SBZ: Warum reicht es nicht, sich allein auf diesen Punkt zu konzentrieren?

Bremer: Kundenbindung geht vor Kundengewinnung. Ein begeisterter Kunde kommt wieder. Und er bringt neue Kunden mit. Deshalb ist die professionelle Kundenbindung für die Zukunft eines Handwerksbetriebes enorm wichtig. Betriebe müssen sich als Dienstleister präsentieren. Gut 90 % aller Kunden waren im Internet und haben sich informiert, bevor sie zum Fachhandel gegangen sind. Trotzdem haben fast 30 % aller Handwerker keinen Internetauftritt, nicht nur SHK.

SBZ: Sie meinen also, eine professionell angelegte und gelebte Kommunikationsstrategie ist auch für kleine Handwerksbetriebe unverzichtbar, um das wirtschaftliche Überleben zu sichern?
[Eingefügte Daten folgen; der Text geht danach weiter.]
/-- The governor withholds the head of a core's queue (R275). -/
def withheld (s : State) (q : QuadId) (m : MCmd) : Bool := isProduct m && decide ((s.quad q).budget ≤ issuedNow s q)

/-- The bit acq of a command's descriptor (R264, R269, R270). -/
def commandAcq (m : MCmd) : Bool :=
  match m.op with
  | .mmul .. | .mmula .. => m.hi.getLsbD 11
  | .mld .. => m.hi.getLsbD 39
  | .mscl .. => m.hi.getLsbD 26
  | _ => false

/-- The scope of a command's descriptor, where it has one (R264, R269, R270). -/
def commandScope (m : MCmd) : Nat :=
  match m.op with
  | .mmul .. | .mmula .. => (m.hi.extractLsb' 8 3).toNat
  | .mld .. => (m.hi.extractLsb' 35 3).toNat
  | .mscl .. => (m.hi.extractLsb' 23 3).toNat
  | _ => 0

/-- The array may take a command of a core: its cluster is not halted, its context is not leaving, and the acquire of the command is met (R159, R209, R294). -/
def arrayTakes (s : State) (c : CoreId) (m : MCmd) : Bool :=
  !(s.cluster (clusterOf c)).dbg.halted && !(s.core c).leaving && !(commandAcq m && earlierWork s c m.id (commandScope m))

/-- The head of a core's queue may start at levels 0 and 1 (R275). -/
def mayStart (s : State) (q : QuadId) (c : CoreId) : Bool :=
  match (s.core c).mqueue with
  | m :: _ => !withheld s q m && arrayTakes s c m
  | [] => false

/-- The core of a quad at a position of its order. -/
def quadCore (q : QuadId) (k : Nat) : CoreId := coreOf q.cluster (BitVec.ofNat 3 (k % 4 + if q.hi then 4 else 0))

/-- The core that the array serves next, round-robin (R203, R275). -/
def nextMatrixCore (s : State) (q : QuadId) : Option CoreId :=
  ((List.range 4).map fun k => quadCore q ((s.quad q).next + k)).find? (mayStart s q)

/-- The array starts the command at the head of a core's queue (R266). -/
def startMatrix (s : State) (q : QuadId) (c : CoreId) : State :=
  match (s.core c).mqueue with
  | [] => s
  | m :: t =>
    let n := issuedNow s q + if isProduct m then 1 else 0
    (s.modCore c fun x => { x with mqueue := t }).modQuad q fun x =>
      { x with running := some (m, s.cycle / 512), next := (c.core.toNat % 4 + 1) % 4, issued := n, window := s.cycle / 1024, turnStarted := true }

/-- MATRIX_START (R266, R275, R276). At level 2 the core of the turn may start one command in it. -/
def execMatrixStart (q : QuadId) (s : State) : Out :=
  if (s.quad q).running.isSome then .next s
  else if quadStrict s q then
    let c := quadCore q (s.quad q).turn
    match (s.core c).mqueue with
    | m :: _ =>
      if (s.quad q).turn = s.cycle / 512 ∧ !(s.quad q).turnStarted ∧ arrayTakes s c m then .next (startMatrix s q c)
      else .next s
    | [] => .next s
  else
    match nextMatrixCore s q with
    | some c => .next (startMatrix s q c)
    | none => .next s

/-- GOVERNOR_WINDOW (R275): a window boundary resets the issued count. -/
def execGovernorWindow (q : QuadId) (s : State) : Out :=
  if (s.quad q).window = s.cycle / 1024 then .next s
  else .next (s.modQuad q fun x => { x with window := s.cycle / 1024, issued := 0 })

/-- A turn of the array begins at this cycle (R276). -/
def turnBoundary (s : State) : Bool := s.cycle % 512 == 0

/-- MATRIX_TURN (R276): at a boundary the turn passes on; a core whose queue is empty then leaves its turn idle. A quad that comes to level 2 within a turn
leaves the rest of it idle. -/
def execMatrixTurn (q : QuadId) (s : State) : Out :=
  if (s.quad q).turn = s.cycle / 512 then .next s
  else .next (s.modQuad q fun x =>
    { x with turn := s.cycle / 512, turnStarted := !turnBoundary s || (s.core (quadCore q (s.cycle / 512))).mqueue.isEmpty })

/-- The cycles that may pass before a quad at level 2 has to pass its turn on (R276). -/
def turnLeft (s : State) (q : QuadId) : Option Nat :=
  if !quadStrict s q then none
  else if turnBoundary s ∧ (s.quad q).turn ≠ s.cycle / 512 then some 0
  else some (512 - s.cycle % 512)

/-- The cycles that the governor withholds a ready command of a quad while time advances by `dt` (R273, R275). -/
def stallCycles (s : State) (q : QuadId) (dt : Nat) : Nat :=
  if quadStrict s q then 0
  else if (coresOfQuad q).any fun c => (s.core c).mqueue.head?.any (withheld s q) then min dt (1024 - s.cycle % 1024) else 0

/-! ### Running a command (R266-R270) -/

/-- The result of a command at the array: a new accumulator, writes to banks, and flags; or a fault with nothing written. -/
structure MatrixRes where
  acc : Option (BitVec 1 × List Nat)
  writes : List (CoreId × Nat × Nat × Nat)
  sides : List Side
  fl : Flags

/-- A tile product (R268). -/
def runProduct (s : State) (m : MCmd) (st : Strand) (add : Bool) : Except FaultInfo MatrixRes :=
  let d := tileDesc m.lo m.hi (tileType m.fmta) (tileType m.fmtb)
  let cl := clusterOf m.core
  let base := fun (p : Word) => match scaleBase s { st with core := m.core } p with
    | .ok b => b
    | .error _ => (m.core, 0)
  let rs := tileRows d.gath m.idx
  let fixed := d.a.sides cl (base m.scla) rs ++ d.b.sides cl (base m.sclb) (List.range 64)
  match firstFault (fixed.map (Side.leaseFault s st.launch st.ctx)) with
  | some f => .error f
  | none =>
    let ra := d.a.rows s m.xr cl (base m.scla) rs
    let rb := d.b.rows s m.xr cl (base m.sclb) (List.range 64)
    match firstFault ((ra.2 ++ rb.2).flatMap fun x => [x.spaceFault, x.leaseFault s st.launch st.ctx]) with
    | some f => .error f
    | none =>
      let bf := kClass d.a.ty == some 32
      let old := accCodes (accOf s m.core d.acc)
      let r := mapFlags (fun p => tileElement bf p.1 p.2.1 p.2.2)
        (((List.range 64).zip ra.1).flatMap fun x => ((List.range 64).zip rb.1).map fun y =>
          (x.2, y.2, if add then some (old.getD (64 * x.1 + y.1) 0) else none))
      .ok { acc := some (d.acc, r.1), writes := [], sides := fixed ++ ra.2 ++ rb.2, fl := r.2 }

/-- `mld` (R269). -/
def runMld (s : State) (m : MCmd) (st : Strand) : Except FaultInfo MatrixRes :=
  let d := moveDesc m.hi
  let sides := moveSides (clusterOf m.core) d 4
  match firstFault (sides.map (Side.leaseFault s st.launch st.ctx)) with
  | some f => .error f
  | none => .ok { acc := some (d.acc, sides.flatMap fun x => streamCodes 32 (x.read s) 64), writes := [], sides := sides, fl := {} }

/-- TENSOR_BUSY at a side that a command writes (R363). -/
def Side.busyFault (s : State) (x : Side) : Option FaultInfo :=
  (s.sweeping x.core x.off x.len).map fun t => ⟨0x53, coordAddr x.core x.off, [coordAddr x.core x.off, t]⟩

/-- `mst` (R269): rows ascending, elements in ascending address order. -/
def runMst (s : State) (m : MCmd) (st : Strand) (t : EType) (rm : Rm) : Except FaultInfo MatrixRes :=
  let d := moveDesc m.hi
  let w := etypeBits t / 8
  let sides := moveSides (clusterOf m.core) d w
  match firstFault (sides.flatMap fun x => [x.leaseFault s st.launch st.ctx, x.busyFault s]) with
  | some f => .error f
  | none =>
    let codes := accCodes (accOf s m.core d.acc)
    let r := if t == .f32 then (codes, {}) else mapFlags (fun c => elementOf m.xr t rm 0 (FFmt.f32.value c)) codes
    .ok { acc := none, sides := sides, fl := r.2
          writes := ((List.range 4096).zip r.1).map fun p => (coreOf (clusterOf m.core) d.core, d.off + p.1 / 64 * d.str + w * (p.1 % 64), w, p.2) }

/-- A product of three binary32 codes with one rounding; a NaN factor gives the canonical NaN and sets no flag (R270). -/
def scaleElement (rm : Rm) (m r c : Nat) : FRes :=
  if ([m, r, c].map FFmt.f32.value).any FVal.isNan then (FFmt.f32.nanCode, {})
  else
    let p := (FFmt.f32.value m).mul (FFmt.f32.value r)
    let q := p.1.mul (FFmt.f32.value c)
    FFmt.f32.deliver rm (q.1, p.2 || q.2)

/-- `mscl` (R270). -/
def runMscl (s : State) (m : MCmd) (st : Strand) (rm : Rm) : Except FaultInfo MatrixRes :=
  let d := scaleDesc m.hi
  let cl := clusterOf m.core
  let sides := scaleSides cl d
  match firstFault (sides.map (Side.leaseFault s st.launch st.ctx)) with
  | some f => .error f
  | none =>
    let vec := fun (x : Option (BitVec 3 × Nat)) => match x with
      | some (c, off) => streamCodes 32 ((Side.mk (coreOf cl c) off 256).read s) 64
      | none => List.replicate 64 FFmt.f32.one
    let rho := vec d.rho
    let gam := vec d.gamma
    let r := mapFlags (fun p => scaleElement rm p.2 (rho.getD (p.1 / 64) 0) (gam.getD (p.1 % 64) 0))
      ((List.range 4096).zip (accCodes (accOf s m.core d.acc)))
    .ok { acc := some (d.acc, r.1), writes := [], sides := sides, fl := r.2 }

/-- What the array does for a command (R266-R271). -/
def runMatrix (s : State) (m : MCmd) (st : Strand) : Except FaultInfo MatrixRes :=
  match m.op with
  | .mmul .. => runProduct s m st false
  | .mmula .. => runProduct s m st true
  | .mld .. => runMld s m st
  | .mst _ t rm _ _ => runMst s m st t rm
  | .mscl _ rm _ _ => runMscl s m st rm
  | .mzero _ a => .ok { acc := some (a, List.replicate 4096 0), writes := [], sides := [], fl := {} }
  | _ => .ok { acc := none, writes := [], sides := [], fl := {} }

/-- The writes of a command, in order; full/empty bits stay as they are (R267). -/
def matrixWrites (s : State) : List (CoreId × Nat × Nat × Nat) → State
  | [] => s
  | (c, off, w, v) :: t => matrixWrites (s.store (.bank c) (coordAddr c off).toNat w v false) t

/-- The strand of a tile command returns to rotation at the next instruction; `mzero`'s is in rotation already (R266, R271). -/
def returnStrand (s : State) (m : MCmd) (fl : Flags) (bits : BitVec 48) : State :=
  s.modStrand m.h fun st =>
    let st1 := (st.orFp fl).orTmask bits
    if st.status = .removed ∧ st.r.pc = m.pc then
      { st1 with status := .ready, tile := none, r := { st1.r with pc := m.pc + BitVec.ofNat 64 (2 * m.words.length) } }
    else st1

/-- The tmask bits of the banks that a command touched (R88). -/
def sideBits (own : CoreId) (l : List Side) : BitVec 48 :=
  l.foldl (fun b x => b ||| engineBits own (bankLoc 0 x.core x.off)) 0

/-- The array is free. -/
def freeArray (s : State) (q : QuadId) : State := s.modQuad q fun x => { x with running := none }

/-- Array passes of a command (R277, R398). -/
def arrayPasses (m : MCmd) : Nat := if isProduct m then 32 else 0

/-- The bank accesses of a command's ranges; how many a range takes no program can tell (R398; DESIGN CHOICE, log entry 86). -/
def chargeSides (s : State) (ctx : CtxId) (l : List Side) : State :=
  l.foldl (fun s x => s.charge ctx 3 (Config.bankEvents s.cycle x.len)) s

/-- The commit of a finished command, or its fault delivered on the instruction itself (R266). -/
def commitMatrix (s : State) (q : QuadId) (m : MCmd) : State :=
  match s.strand? m.h with
  | none => freeArray s q
  | some st =>
    match runMatrix s m st with
    | .error f => freezeAt (freeArray s q) m.h st f m.pc (2 * m.words.length) none
    | .ok r =>
      let s1 := match r.acc with
        | some (a, x) => setAcc s m.core a x
        | none => s
      let s2 := matrixWrites (noteSides s1 r.sides) r.writes
      (chargeSides (returnStrand (freeArray s2 q) m r.fl (sideBits m.core r.sides)) st.ctx r.sides).charge st.ctx 2 (arrayPasses m)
Bremer: Unbedingt. Der Markt hat sich durch das Internet deutlich gewandelt. Neue Wettbewerber, Onlinehandel und Direktverkauf ermöglichen dem Kunden, neue Wege zu gehen. Gerade, weil es jetzt gut läuft. Handwerker, die in Zukunft erfolgreich und selbstbestimmt arbeiten wollen, brauchen den Kunden und somit eine gute Kundenbindung.